June 23, 2017

Perfect Ruin: Read It or Weed It?

I have a limited amount of space for books, and let's be real: I'm always getting new ones. That means that some of them have to go, hence the reason for my new feature, "Read It or Weed It?" I am turning to you, dear readers, for your thoughts on some of the books I own but have not yet read (or started but not finished). Should I keep them on my shelves...or do they need to move along? I need your input!


The book for this post is Perfect Ruin by Lauren DeStefano. Is this one worth holding onto? It didn't grab me when I started it before (I only got a couple chapters in), but I could give it a stronger try if someone tells me it's worth the effort. Let me know what you think!

June 18, 2017

The Book Lode (24): Part 2

This is the second part of my recent book haul vlog (Part 1 is here), and covers the books I received for my birthday (thanks very much to my parents and my friend for these books!).

Books received:

Speaking in Tungs by Karla Jay
Mad Miss Mimic by Sarah Henstra
The Hating Game by Sally Thorne
Modern Romance by Aziz Ansari
Gilded Cage by Vic James
Ember Island by Kimberley Freeman
Sorcerer to the Crown by Zen Cho
A Field Guide to Awkward Silences by Alexandra Petri
Small Great Things by Jodi Picoult
Pride & Prejudice by Jane Austen

June 11, 2017

Short & Sweet: Fangirl

16068905Fangirl by Rainbow Rowell

This was a cozy, feel-good sort of read. I liked and related to Cath (apart from her obsession with Simon Snow fanfiction, which I felt was kind of excessive) and just generally, the characters felt real and fully formed. Some great bits of humour throughout, but also some true-to-life issues that gave the story a little more depth. I enjoyed this journey with Cath, and I think this is probably the best example I've read so far of what I had imagined "New Adult" fiction could be like.

June 2, 2017

The Book Lode (24): Part 1

This "Book Lode" comes to you in two parts, because I had a large number of books accumulated from my own purchases (mainly through Book Outlet) and then another bunch that were birthday gifts. I had to split the video since it was too long, so this first part covers the books I bought myself, and the next part will be the birthday books.

Books bought:

Cress by Marissa Meyer
The Shadow Society by Marie Rutkoski
Sophomore Year is Greek to Me by Meredith Zeitlin
Shut Out by Kody Keplinger
My Life Next Door by Huntley Fitzpatrick
A Mad, Wicked Folly by Sharon Biggs Waller
Gretel and the Dark by Eliza Granville
One True Loves by Taylor Jenkins Reid
Maid of Deception by Jennifer McGowan
The Girls at the Kingfisher Club by Genevieve Valentine
The Good Sister by Jamie Kain
The Song Rising by Samantha Shannon

May 22, 2017

The Midnight Queen: A Rambling Review (Adult)

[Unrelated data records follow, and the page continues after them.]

-- ==== Sys2Proof/Certificates/Slice0/Obligations.lean ====
section
/-! DEFINITION. The statements for the provers, in the order of the manual: the queue, the host port, the request
table, the journal, the engines, the array port, recovery, the controller and the link, then the invariants. The
fields `responses`, `mdo` and `joined`, which hold what the event last taken sent and how many groups joined the waiting
order in it, are the model's own (logs 6, 10 and 40). -/

open Sys2Proof Sys2Proof.Machine

/-! ### The queue and the clock -/

/-- One step takes the command at the front of the queue, with the queue's rest. On an empty queue one step is one
period of the reference clock (the model's choice, log 1): the division count advances and stays below the divider, or
it reaches the divider and a tick is taken; while the reset line is asserted nothing happens (R185). -/
def Obligations.StepTakesFront : Prop :=
  ∀ s : State,
    (∀ c rest, s.pending = c :: rest → step s = exec c { s with pending := rest }) ∧
    (s.pending = [] →
      (s.resetLine = true → step s = .next s) ∧
      (s.resetLine = false → s.divisionCount + 1 < s.tickDivider.toNat →
        step s = .next { s with divisionCount := s.divisionCount + 1 }) ∧
      (s.resetLine = false → s.tickDivider.toNat ≤ s.divisionCount + 1 → step s = exec .tick s))

/-! ### Intake (R80 to R84) -/

/-- Checks 1 to 3 of R80: what refuses a request, in what order, with which status; a refusal changes nothing but
what the port sends. -/
def Obligations.IntakeChecksOneToThree : Prop :=
  ∀ (s : State) (r : HostRequest), s.direct = true → r.wellFormed = true →
    (intentOk r = false → exec (.hostRequest r) s = s.refusing r .intent) ∧
    (intentOk r = true → spanOk r = false → exec (.hostRequest r) s = s.refusing r .span) ∧
    (intentOk r = true → spanOk r = true → s.controller = .shutdown →
      exec (.hostRequest r) s = s.refusing r .powerDown) ∧
    (intentOk r = true → spanOk r = true → s.controller = .config ∨ s.controller = .recovering →
      s.protectedLine (lineOf r.address) = true ∨ intentOf r.intent ≠ some .plain →
      exec (.hostRequest r) s = s.refusing r .notReady) ∧
    (intentOk r = true → spanOk r = true → s.controller = .quiet →
      (r.kind = .write ∧ s.protectedLine (lineOf r.address) = true) ∨ intentOf r.intent ≠ some .plain →
      exec (.hostRequest r) s = s.refusing r .quiescing)

/-- Check 4 (R81): with every entry occupied a request that passed checks 1 to 3 is held, and while one is held the
port takes no other (log 7). The held request is taken again from check 1, as a request that arrives; in SHUTDOWN one
whose intent and span are good is refused POWER_DOWN. Every other event, a home write done among them, takes no
account of the held request until its end: its outcome is that of the event without it, followed, where an entry is
then free or the controller state has changed, by the retake; otherwise the request stays held. That the retake ends
that same event is DEDUCED (log 8), and that its response stands after those of the event is the model's choice (log
6). Only the reset line drops a held request. What the retake does is what the port does with a request that arrives.
-/
def Obligations.FullTableHoldsRequest : Prop :=
  ∀ s : State, s.resetLine = false →
    (∀ r : HostRequest, r.wellFormed = true →
      (s.freeEntry = none → s.held = none → s.earlyRefusal r = none →
        exec (.hostRequest r) s = .next { s with responses := [], mdo := [], joined := 0, held := some r }) ∧
      (∀ h, s.freeEntry = none → s.held = some h → exec (.hostRequest r) s = .next s.begin) ∧
      (s.held = some r →
        (∃ t, exec .heldRequestRetaken s = .next t ∧ exec (.hostRequest r) { s with held := none } = .next t) ∧
        (s.controller = .shutdown → intentOk r = true → spanOk r = true →
          exec .heldRequestRetaken s = .next
            { s with held := none, mdo := [], joined := 0, responses := [⟨r.hostId, .powerDown, []⟩] }))) ∧
    (∀ (c : Instr) (h : HostRequest), s.held = some h → (∀ r, c ≠ .hostRequest r) → c ≠ .heldRequestRetaken →
      (∀ low, c ≠ .resetLineAssert low) →
      ∃ t, exec c { s with held := none } = .next t ∧
        exec c s = .next
          (if t.freeEntry.isSome = true ∨ t.controller ≠ s.controller then t.intake h else { t with held := some h })) ∧
    (∀ h : HostRequest, s.held = none → h.wellFormed = true →
      exec (.hostRequest h) s =
        .next (State.intake h { s with responses := [], mdo := [], joined := 0 })) ∧
    (∀ low, ∃ t, exec (.resetLineAssert low) s = .next t ∧ t.held = none ∧ t.responses = [])
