/-! ### `State.insertClaim` -/

@[simp] theorem State.insertClaim_resetLine (c : Claim) : (s.insertClaim c).resetLine = s.resetLine := rfl
@[simp] theorem State.insertClaim_pfwLine (c : Claim) : (s.insertClaim c).pfwLine = s.pfwLine := rfl
@[simp] theorem State.insertClaim_controller (c : Claim) : (s.insertClaim c).controller = s.controller := rfl
@[simp] theorem State.insertClaim_cmdStatus (c : Claim) : (s.insertClaim c).cmdStatus = s.cmdStatus := rfl
@[simp] theorem State.insertClaim_operand (c : Claim) : (s.insertClaim c).operand = s.operand := rfl
@[simp] theorem State.insertClaim_formatJob (c : Claim) : (s.insertClaim c).formatJob = s.formatJob := rfl
@[simp] theorem State.insertClaim_regions (c : Claim) : (s.insertClaim c).regions = s.regions := rfl
@[simp] theorem State.insertClaim_geometry (c : Claim) : (s.insertClaim c).geometry = s.geometry := rfl
@[simp] theorem State.insertClaim_tagMap (c : Claim) : (s.insertClaim c).tagMap = s.tagMap := rfl
@[simp] theorem State.insertClaim_claimLimit (c : Claim) : (s.insertClaim c).claimLimit = s.claimLimit := rfl
@[simp] theorem State.insertClaim_ageLimit (c : Claim) : (s.insertClaim c).ageLimit = s.ageLimit := rfl
@[simp] theorem State.insertClaim_arrayTimeout (c : Claim) : (s.insertClaim c).arrayTimeout = s.arrayTimeout := rfl
@[simp] theorem State.insertClaim_tickDivider (c : Claim) : (s.insertClaim c).tickDivider = s.tickDivider := rfl
@[simp] theorem State.insertClaim_formatEpoch (c : Claim) : (s.insertClaim c).formatEpoch = s.formatEpoch := rfl
@[simp] theorem State.insertClaim_groups (c : Claim) : (s.insertClaim c).groups = s.groups := rfl
@[simp] theorem State.insertClaim_seqCounter (c : Claim) : (s.insertClaim c).seqCounter = s.seqCounter := rfl
@[simp] theorem State.insertClaim_claims (c : Claim) : (s.insertClaim c).claims = s.claims ++ [c] := rfl
@[simp] theorem State.insertClaim_partitions (c : Claim) : (s.insertClaim c).partitions = s.partitions := rfl
@[simp] theorem State.insertClaim_requests (c : Claim) : (s.insertClaim c).requests = s.requests := rfl
@[simp] theorem State.insertClaim_held (c : Claim) : (s.insertClaim c).held = s.held := rfl
@[simp] theorem State.insertClaim_engine (c : Claim) : (s.insertClaim c).engine = s.engine := rfl
@[simp] theorem State.insertClaim_scanner (c : Claim) : (s.insertClaim c).scanner = s.scanner := rfl
@[simp] theorem State.insertClaim_outstanding (c : Claim) : (s.insertClaim c).outstanding = s.outstanding := rfl
@[simp] theorem State.insertClaim_issueCounter (c : Claim) : (s.insertClaim c).issueCounter = s.issueCounter := rfl
@[simp] theorem State.insertClaim_link (c : Claim) : (s.insertClaim c).link = s.link := rfl
@[simp] theorem State.insertClaim_flags (c : Claim) : (s.insertClaim c).flags = s.flags := rfl
@[simp] theorem State.insertClaim_mask (c : Claim) : (s.insertClaim c).mask = s.mask := rfl
@[simp] theorem State.insertClaim_incidents (c : Claim) : (s.insertClaim c).incidents = s.incidents := rfl
@[simp] theorem State.insertClaim_dropped (c : Claim) : (s.insertClaim c).dropped = s.dropped := rfl
@[simp] theorem State.insertClaim_tickCounter (c : Claim) : (s.insertClaim c).tickCounter = s.tickCounter := rfl
@[simp] theorem State.insertClaim_divisionCount (c : Claim) : (s.insertClaim c).divisionCount = s.divisionCount := rfl
@[simp] theorem State.insertClaim_responses (c : Claim) : (s.insertClaim c).responses = s.responses := rfl
@[simp] theorem State.insertClaim_mdo (c : Claim) : (s.insertClaim c).mdo = s.mdo := rfl
@[simp] theorem State.insertClaim_joined (c : Claim) : (s.insertClaim c).joined = s.joined := rfl
@[simp] theorem State.insertClaim_pending (c : Claim) : (s.insertClaim c).pending = s.pending := rfl

/-! ### `State.respond` -/

@[simp] theorem State.respond_resetLine (h : Byte) (st : Status) (d : Bytes) : (s.respond h st d).resetLine = s.resetLine := rfl
@[simp] theorem State.respond_pfwLine (h : Byte) (st : Status) (d : Bytes) : (s.respond h st d).pfwLine = s.pfwLine := rfl
@[simp] theorem State.respond_controller (h : Byte) (st : Status) (d : Bytes) : (s.respond h st d).controller = s.controller := rfl
@[simp] theorem State.respond_cmdStatus (h : Byte) (st : Status) (d : Bytes) : (s.respond h st d).cmdStatus = s.cmdStatus := rfl
@[simp] theorem State.respond_operand (h : Byte) (st : Status) (d : Bytes) : (s.respond h st d).operand = s.operand := rfl
@[simp] theorem State.respond_formatJob (h : Byte) (st : Status) (d : Bytes) : (s.respond h st d).formatJob = s.formatJob := rfl
@[simp] theorem State.respond_regions (h : Byte) (st : Status) (d : Bytes) : (s.respond h st d).regions = s.regions := rfl
@[simp] theorem State.respond_geometry (h : Byte) (st : Status) (d : Bytes) : (s.respond h st d).geometry = s.geometry := rfl
@[simp] theorem State.respond_tagMap (h : Byte) (st : Status) (d : Bytes) : (s.respond h st d).tagMap = s.tagMap := rfl
@[simp] theorem State.respond_claimLimit (h : Byte) (st : Status) (d : Bytes) : (s.respond h st d).claimLimit = s.claimLimit := rfl
@[simp] theorem State.respond_ageLimit (h : Byte) (st : Status) (d : Bytes) : (s.respond h st d).ageLimit = s.ageLimit := rfl
@[simp] theorem State.respond_arrayTimeout (h : Byte) (st : Status) (d : Bytes) : (s.respond h st d).arrayTimeout = s.arrayTimeout := rfl
@[simp] theorem State.respond_tickDivider (h : Byte) (st : Status) (d : Bytes) : (s.respond h st d).tickDivider = s.tickDivider := rfl
@[simp] theorem State.respond_formatEpoch (h : Byte) (st : Status) (d : Bytes) : (s.respond h st d).formatEpoch = s.formatEpoch := rfl
@[simp] theorem State.respond_groups (h : Byte) (st : Status) (d : Bytes) : (s.respond h st d).groups = s.groups := rfl
@[simp] theorem State.respond_seqCounter (h : Byte) (st : Status) (d : Bytes) : (s.respond h st d).seqCounter = s.seqCounter := rfl
@[simp] theorem State.respond_claims (h : Byte) (st : Status) (d : Bytes) : (s.respond h st d).claims = s.claims := rfl
@[simp] theorem State.respond_partitions (h : Byte) (st : Status) (d : Bytes) : (s.respond h st d).partitions = s.partitions := rfl
@[simp] theorem State.respond_requests (h : Byte) (st : Status) (d : Bytes) : (s.respond h st d).requests = s.requests := rfl
@[simp] theorem State.respond_held (h : Byte) (st : Status) (d : Bytes) : (s.respond h st d).held = s.held := rfl
@[simp] theorem State.respond_engine (h : Byte) (st : Status) (d : Bytes) : (s.respond h st d).engine = s.engine := rfl
@[simp] theorem State.respond_scanner (h : Byte) (st : Status) (d : Bytes) : (s.respond h st d).scanner = s.scanner := rfl
@[simp] theorem State.respond_outstanding (h : Byte) (st : Status) (d : Bytes) : (s.respond h st d).outstanding = s.outstanding := rfl
@[simp] theorem State.respond_issueCounter (h : Byte) (st : Status) (d : Bytes) : (s.respond h st d).issueCounter = s.issueCounter := rfl
@[simp] theorem State.respond_link (h : Byte) (st : Status) (d : Bytes) : (s.respond h st d).link = s.link := rfl
@[simp] theorem State.respond_flags (h : Byte) (st : Status) (d : Bytes) : (s.respond h st d).flags = s.flags := rfl
@[simp] theorem State.respond_mask (h : Byte) (st : Status) (d : Bytes) : (s.respond h st d).mask = s.mask := rfl
@[simp] theorem State.respond_incidents (h : Byte) (st : Status) (d : Bytes) : (s.respond h st d).incidents = s.incidents := rfl
@[simp] theorem State.respond_dropped (h : Byte) (st : Status) (d : Bytes) : (s.respond h st d).dropped = s.dropped := rfl
@[simp] theorem State.respond_tickCounter (h : Byte) (st : Status) (d : Bytes) : (s.respond h st d).tickCounter = s.tickCounter := rfl
@[simp] theorem State.respond_divisionCount (h : Byte) (st : Status) (d : Bytes) : (s.respond h st d).divisionCount = s.divisionCount := rfl
@[simp] theorem State.respond_responses (h : Byte) (st : Status) (d : Bytes) : (s.respond h st d).responses = s.responses ++ [⟨h, st, d⟩] := rfl
@[simp] theorem State.respond_mdo (h : Byte) (st : Status) (d : Bytes) : (s.respond h st d).mdo = s.mdo := rfl
@[simp] theorem State.respond_joined (h : Byte) (st : Status) (d : Bytes) : (s.respond h st d).joined = s.joined := rfl
@[simp] theorem State.respond_pending (h : Byte) (st : Status) (d : Bytes) : (s.respond h st d).pending = s.pending := rfl

/-! ### `State.raise` -/

@[simp] theorem State.raise_resetLine (c : Cause) : (s.raise c).resetLine = s.resetLine := rfl
@[simp] theorem State.raise_pfwLine (c : Cause) : (s.raise c).pfwLine = s.pfwLine := rfl
@[simp] theorem State.raise_controller (c : Cause) : (s.raise c).controller = s.controller := rfl
@[simp] theorem State.raise_cmdStatus (c : Cause) : (s.raise c).cmdStatus = s.cmdStatus := rfl
@[simp] theorem State.raise_operand (c : Cause) : (s.raise c).operand = s.operand := rfl
@[simp] theorem State.raise_formatJob (c : Cause) : (s.raise c).formatJob = s.formatJob := rfl
@[simp] theorem State.raise_regions (c : Cause) : (s.raise c).regions = s.regions := rfl
@[simp] theorem State.raise_geometry (c : Cause) : (s.raise c).geometry = s.geometry := rfl
@[simp] theorem State.raise_tagMap (c : Cause) : (s.raise c).tagMap = s.tagMap := rfl
@[simp] theorem State.raise_claimLimit (c : Cause) : (s.raise c).claimLimit = s.claimLimit := rfl
@[simp] theorem State.raise_ageLimit (c : Cause) : (s.raise c).ageLimit = s.ageLimit := rfl
@[simp] theorem State.raise_arrayTimeout (c : Cause) : (s.raise c).arrayTimeout = s.arrayTimeout := rfl
@[simp] theorem State.raise_tickDivider (c : Cause) : (s.raise c).tickDivider = s.tickDivider := rfl
@[simp] theorem State.raise_formatEpoch (c : Cause) : (s.raise c).formatEpoch = s.formatEpoch := rfl
@[simp] theorem State.raise_groups (c : Cause) : (s.raise c).groups = s.groups := rfl
@[simp] theorem State.raise_seqCounter (c : Cause) : (s.raise c).seqCounter = s.seqCounter := rfl
@[simp] theorem State.raise_claims (c : Cause) : (s.raise c).claims = s.claims := rfl
@[simp] theorem State.raise_partitions (c : Cause) : (s.raise c).partitions = s.partitions := rfl
@[simp] theorem State.raise_requests (c : Cause) : (s.raise c).requests = s.requests := rfl
@[simp] theorem State.raise_held (c : Cause) : (s.raise c).held = s.held := rfl
@[simp] theorem State.raise_engine (c : Cause) : (s.raise c).engine = s.engine := rfl
@[simp] theorem State.raise_scanner (c : Cause) : (s.raise c).scanner = s.scanner := rfl
@[simp] theorem State.raise_outstanding (c : Cause) : (s.raise c).outstanding = s.outstanding := rfl
@[simp] theorem State.raise_issueCounter (c : Cause) : (s.raise c).issueCounter = s.issueCounter := rfl
@[simp] theorem State.raise_link (c : Cause) : (s.raise c).link = s.link := rfl
@[simp] theorem State.raise_flags (c : Cause) : (s.raise c).flags = s.flags ||| (1#9 <<< c.bit) := rfl
@[simp] theorem State.raise_mask (c : Cause) : (s.raise c).mask = s.mask := rfl
@[simp] theorem State.raise_incidents (c : Cause) : (s.raise c).incidents = s.incidents := rfl
@[simp] theorem State.raise_dropped (c : Cause) : (s.raise c).dropped = s.dropped := rfl
@[simp] theorem State.raise_tickCounter (c : Cause) : (s.raise c).tickCounter = s.tickCounter := rfl
@[simp] theorem State.raise_divisionCount (c : Cause) : (s.raise c).divisionCount = s.divisionCount := rfl
@[simp] theorem State.raise_responses (c : Cause) : (s.raise c).responses = s.responses := rfl
@[simp] theorem State.raise_mdo (c : Cause) : (s.raise c).mdo = s.mdo := rfl
@[simp] theorem State.raise_joined (c : Cause) : (s.raise c).joined = s.joined := rfl
@[simp] theorem State.raise_pending (c : Cause) : (s.raise c).pending = s.pending := rfl

/-! ### `State.forget` -/

@[simp] theorem State.forget_resetLine (n : Word) : (s.forget n).resetLine = s.resetLine := rfl
@[simp] theorem State.forget_pfwLine (n : Word) : (s.forget n).pfwLine = s.pfwLine := rfl
@[simp] theorem State.forget_controller (n : Word) : (s.forget n).controller = s.controller := rfl
@[simp] theorem State.forget_cmdStatus (n : Word) : (s.forget n).cmdStatus = s.cmdStatus := rfl
@[simp] theorem State.forget_operand (n : Word) : (s.forget n).operand = s.operand := rfl
@[simp] theorem State.forget_formatJob (n : Word) : (s.forget n).formatJob = s.formatJob := rfl
@[simp] theorem State.forget_regions (n : Word) : (s.forget n).regions = s.regions := rfl
@[simp] theorem State.forget_geometry (n : Word) : (s.forget n).geometry = s.geometry := rfl
@[simp] theorem State.forget_tagMap (n : Word) : (s.forget n).tagMap = s.tagMap := rfl
@[simp] theorem State.forget_claimLimit (n : Word) : (s.forget n).claimLimit = s.claimLimit := rfl
@[simp] theorem State.forget_ageLimit (n : Word) : (s.forget n).ageLimit = s.ageLimit := rfl
@[simp] theorem State.forget_arrayTimeout (n : Word) : (s.forget n).arrayTimeout = s.arrayTimeout := rfl
@[simp] theorem State.forget_tickDivider (n : Word) : (s.forget n).tickDivider = s.tickDivider := rfl
@[simp] theorem State.forget_formatEpoch (n : Word) : (s.forget n).formatEpoch = s.formatEpoch := rfl
@[simp] theorem State.forget_groups (n : Word) : (s.forget n).groups = s.groups := rfl
@[simp] theorem State.forget_seqCounter (n : Word) : (s.forget n).seqCounter = s.seqCounter := rfl
@[simp] theorem State.forget_claims (n : Word) : (s.forget n).claims = s.claims := rfl
@[simp] theorem State.forget_partitions (n : Word) : (s.forget n).partitions = s.partitions := rfl
@[simp] theorem State.forget_requests (n : Word) : (s.forget n).requests = s.requests := rfl
@[simp] theorem State.forget_held (n : Word) : (s.forget n).held = s.held := rfl
@[simp] theorem State.forget_engine (n : Word) : (s.forget n).engine = s.engine := rfl
@[simp] theorem State.forget_scanner (n : Word) : (s.forget n).scanner = s.scanner := rfl
@[simp] theorem State.forget_outstanding (n : Word) : (s.forget n).outstanding = s.outstanding.filter (fun r => r.number != n) := rfl
@[simp] theorem State.forget_issueCounter (n : Word) : (s.forget n).issueCounter = s.issueCounter := rfl
@[simp] theorem State.forget_link (n : Word) : (s.forget n).link = s.link := rfl
@[simp] theorem State.forget_flags (n : Word) : (s.forget n).flags = s.flags := rfl
@[simp] theorem State.forget_mask (n : Word) : (s.forget n).mask = s.mask := rfl
@[simp] theorem State.forget_incidents (n : Word) : (s.forget n).incidents = s.incidents := rfl
@[simp] theorem State.forget_dropped (n : Word) : (s.forget n).dropped = s.dropped := rfl
@[simp] theorem State.forget_tickCounter (n : Word) : (s.forget n).tickCounter = s.tickCounter := rfl
@[simp] theorem State.forget_divisionCount (n : Word) : (s.forget n).divisionCount = s.divisionCount := rfl
@[simp] theorem State.forget_responses (n : Word) : (s.forget n).responses = s.responses := rfl
@[simp] theorem State.forget_mdo (n : Word) : (s.forget n).mdo = s.mdo := rfl
@[simp] theorem State.forget_joined (n : Word) : (s.forget n).joined = s.joined := rfl
@[simp] theorem State.forget_pending (n : Word) : (s.forget n).pending = s.pending := rfl
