-- ==== Sys2Proof/Laws/Controller.lean ====
section
/-! SUPPORT. The commands of the command register, the overlaps of R148, the quiet condition and entry into SHUTDOWN.
-/

namespace Sys2Proof.Machine

theorem listening_direct (s : State) (h : s.listening = true) : s.direct = true := by
  unfold State.listening at h
  simp only [Bool.and_eq_true] at h
  exact h.1.1

/-- A command row at a listening part: its effect is the event's (R147, R182). -/
theorem commandRow_event (s : State) (h : s.listening = true) (code : Byte) (hc : code ≠ 0) (pfw : Bool) (t : State)
    (ht : s.framed.takeCommand code.toNat pfw = t) (hh : t.held = none) :
    s.event (State.commandEvent code pfw) = .next t := by
  unfold State.event
  rw [commandEvent_listening s h code hc, ht, endEvent_of_none _ _ hh]

/-- A command that SHUTDOWN does not refuse is taken and run (R147). -/
theorem takeCommand_known (s : State) (c : Command) (n : Nat) (hn : commandOf n = some c) (pfw : Bool) (hs : s.controller ≠
    .shutdown ∨ c = .softReset) :
    s.framed.takeCommand n pfw = (s.commanded c).runCommand c pfw := by
  unfold State.takeCommand
  rw [hn]
  dsimp only
  unfold State.takeKnown
  dsimp only
  rw [if_neg]
  · rfl
  · rintro ⟨h1, h2⟩
    rcases hs with hs | hs
    · exact hs h1
    · exact h2 hs

theorem listening_held (s : State) (h : s.listening = true) : s.held = none := begin_held s (listening_direct s h)

/-- Partitions overlap when some byte lies in both (R148). -/
theorem partitionsOverlap_iff (s : State) (p q : PartId) : s.partitionsOverlap p q = true ↔ s.partsMeet p q := by
  unfold State.partitionsOverlap Area.overlaps State.partsMeet State.inPart Geometry.area
  rw [decide_eq_true_eq]; dsimp only [Config.unitBytes]
  constructor
  · intro h
    refine ⟨max ((s.geometry[p]).base.toNat * 4096) ((s.geometry[q]).base.toNat * 4096), ?_⟩
    omega
  · rintro ⟨x, h⟩; omega

/-- A partition and a region overlap when some byte lies in both (R148). -/
theorem regionOverlaps_iff (s : State) (p : PartId) (r : RegionId) : s.regionOverlaps p r = true ↔ s.regionMeets p r := by
  unfold State.regionOverlaps Area.overlaps State.regionMeets State.inPart State.inRegion Geometry.area Region.area
  cases (s.regions[r]).enabled
  · simp
  rw [decide_eq_true_eq]; simp only [if_true, true_and]; dsimp only [Config.unitBytes]
  constructor
  · intro h
    refine ⟨max ((s.geometry[p]).base.toNat * 4096) ((s.regions[r]).base.toNat * 4096), ?_⟩
    omega
  · rintro ⟨x, h⟩; omega

theorem find_of_takeWhile {α : Type} [DecidableEq α] (l : List α) (f : α → Bool) (x : α) (hx : x ∈ l) (hf : f x = true)
    (h : ∀ y ∈ l.takeWhile (fun z => decide (z ≠ x)), f y = false) : l.find? f = some x := by
  induction l with
  | nil => simp at hx
  | cons a l ih =>
    rw [List.find?_cons]
    by_cases ha : a = x
    · subst ha; rw [hf]
    · have : f a = false := h a (by rw [List.takeWhile_cons]; simp [ha])
      rw [this]
      apply ih
      · simpa [Ne.symm ha] using hx
      · intro y hy
        exact h y (by rw [List.takeWhile_cons]; simp [ha]; right; simpa using hy)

The Midnight Queen by Sylvia Izzo Hunter

20821047This book was enjoyable enough, but not amazing. I liked the Regency-plus-magic setting (as I pretty much always do!), but I would have appreciated more knowledge of how this alternate version of Britain came to be (and a little more political/geographical explanation would also have been good). The main characters of Gray and Sophie were cute together, but I didn't feel a whole lot of chemistry between them; their relationship was an it's-so-obvious-it's-staring-everyone-in-the-face-so-why-can't-you-see-it kind of romance. Basically, you could see it a mile away and know it was inevitably going to happen at some point. The plot consisted of a LOT of conversations, and in my opinion, not enough action/suspense. There was some intrigue, of course, but it wasn't really the sort the reader can try to figure out, because we weren't given enough information. Things do get more eventful right towards the end, but even then, I thought the climactic scenes were a little confusing and didn't provide the pay-off I wanted considering the less-than-eventful lead-up to them.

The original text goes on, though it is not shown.